In the process, they made a pretty nice show of their de facto runaway. Each caution period, they would take four tires while most competitors were taking two, and Keselowski would -- as other drivers might whine -- lose track position, sometimes dropping out of the top 10.

And then he would drive right back up through the field. Time and again. Dominant car and driver, but good show as he kept passing cars on the way back to the front.

"When you have cars like we did today," Wolfe said of the No. 2 Ford to reporters at the track, "it's almost like your competition is always going to do the opposite of what you do, and that kind of happened the first stop when we went with four and everyone [else] did two. ... I think it was within 10 laps we were back in the lead.

"From that point, I felt pretty good about the strength of our car and what Brad was able to do moving through traffic."

At the very end they did take two tires, and Keselowski could have used aero push as an excuse for having trouble getting by Jeff Gordon to take the lead for keeps, but he didn't.

Not even a green-white-checkered finish could stop him, as Kevin Harvick, starting alongside, ran out of gas immediately and Keselowski blasted away from everyone else.

Team owner Roger Penske, who has employed a driver or two (dozen) in his day, pointed out: "At the end of the day, you can't have a great car if you don't have the best driver, and I can tell you today there was nobody that could beat him. And it was just great execution by everybody."

Speaking of execution, remember how, when Keselowski won the Cup in 2012, there was discussion that he and Wolfe might be emerging to challenge Jimmie Johnson and Chad Knaus as the best driver-crew chief tandem in NASCAR?

Then that discussion faded last year as the No. 2 team stumbled through bad luck and blown engines and didn't even come close to repeating.

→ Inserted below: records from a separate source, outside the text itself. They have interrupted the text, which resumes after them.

-- ==== Sys2Proof/Word.lean ====
section
/-! DEFINITION. The word types of the μPD17103 (00_scope.md R7, R11, R12). Every data value is an unsigned
nibble; an instruction is one 16-bit word; addresses are 9 bits (program) and 7 bits (data). -/

namespace Sys2Proof

/-- One instruction word, b15 (most significant) to b0 (30_encoding.md R100). -/
abbrev Word := BitVec 16

/-- One 4-bit unit of data memory (20_memory.md R63). -/
abbrev Nibble := BitVec 4

/-- Half of an instruction word, the cell a program image is written in (log entry 1). -/
abbrev Byte := BitVec 8

/-- A program-memory word address, 000H to 1FFH (20_memory.md R61). -/
abbrev ProgAddr := BitVec 9

/-- A data-memory address, row (3 bits) and column (4 bits) (20_memory.md R63). -/
abbrev DataAddr := BitVec 7

/-- A general-register column address (30_encoding.md R107). -/
abbrev RegNum := BitVec 4

end Sys2Proof
end

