-- ==== Sys2Proof/Machine/Judge.lean ====
section
/-! DEFINITION. The two bit tests and the four comparisons (42_judge_compare.md R181, R182, R184 to R187). -/

namespace Sys2Proof.Machine

/-- SKT m, #n (R181). -/
def execSkt (m : DataAddr) (n : Nibble) (s : State) : Result := judge allTrue m n s

/-- SKF m, #n (R182). -/
def execSkf (m : DataAddr) (n : Nibble) (s : State) : Result := judge allFalse m n s

/-- SKE m, #n4 (R184). -/
def execSke (m : DataAddr) (n4 : Nibble) (s : State) : Result := compareWith (fun v n => v == n) m n4 s

/-- SKNE m, #n4 (R185). -/
def execSkne (m : DataAddr) (n4 : Nibble) (s : State) : Result := compareWith (fun v n => v != n) m n4 s

/-- SKGE m, #n4 (R186): unsigned. -/
def execSkge (m : DataAddr) (n4 : Nibble) (s : State) : Result := compareWith (fun v n => decide (n ≤ v)) m n4 s

/-- SKLT m, #n4 (R187): unsigned. -/
def execSklt (m : DataAddr) (n4 : Nibble) (s : State) : Result := compareWith (fun v n => decide (v < n)) m n4 s

end Sys2Proof.Machine
end

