-- ==== Sys2Proof/Laws/Assembler.lean ====
section
/-! SUPPORT. What the mask of a macro's flags selects, and when the flags lie in one nibble (46_assembler.md R258). -/

namespace Sys2Proof.Machine

/-- A flag's mask has its own bit and no other. -/
theorem FlagRef.mask_bit (f : FlagRef) (k : Fin 4) : f.mask.getLsbD k.val = true ↔ f.bit = k := by
  have h : ∀ b k : Fin 4, (1#4 <<< b.val).getLsbD k.val = true ↔ b = k := by decide
  exact h f.bit k

/-- The combined mask has exactly the bits of the flags. -/
theorem flagMask_bit (flags : List FlagRef) (k : Fin 4) :
    (flagMask flags).getLsbD k.val = true ↔ ∃ f ∈ flags, f.bit = k := by
  induction flags with
  | nil => simp [flagMask]
  | cons f rest ih =>
    simp only [flagMask, BitVec.getLsbD_or, Bool.or_eq_true, ih, FlagRef.mask_bit, List.mem_cons, exists_eq_or_imp]

/-- One to four flags of one nibble. -/
theorem oneNibble_of_same {flags : List FlagRef} {m : DataAddr} (hne : flags ≠ []) (hlen : flags.length ≤ 4)
    (hm : ∀ f ∈ flags, f.addr = m) : oneNibble flags = some (m, flagMask flags) := by
  cases flags with
  | nil => exact absurd rfl hne
  | cons f rest =>
    have hf : f.addr = m := hm f (by simp)
    have hall : rest.all (fun g => g.addr == f.addr) = true := by
      simp only [List.all_eq_true, beq_iff_eq]
      intro g hg
      rw [hf, hm g (by simp [hg])]
    rw [List.length_cons] at hlen
    simp only [oneNibble]
    rw [if_pos ⟨by omega, hall⟩, hf]

end Sys2Proof.Machine
end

Well, now they're back. Just take Sunday, when Wolfe and the crew executed and Keselowski drove, without gimmicks. Johnson crashed out early after Knaus sent him out on treacherously low-tire pressures that bit the 48 team.

Keselowski became the first driver ever to sweep a NASCAR weekend at New Hampshire, having run away with the Nationwide race on Saturday.

For Keselowski and Wolfe, this made three Cup wins this season, two in the past three races, and really two in a row, if you figure that Casino de Daytona and its rain-interrupted plate race last week can't be counted as typical on the tour.

"I'm committed to winning another championship," Keselowski said.

And you know what? A championship seems more within the grasp of a stronger Team Penske now than it did at this point in 2012.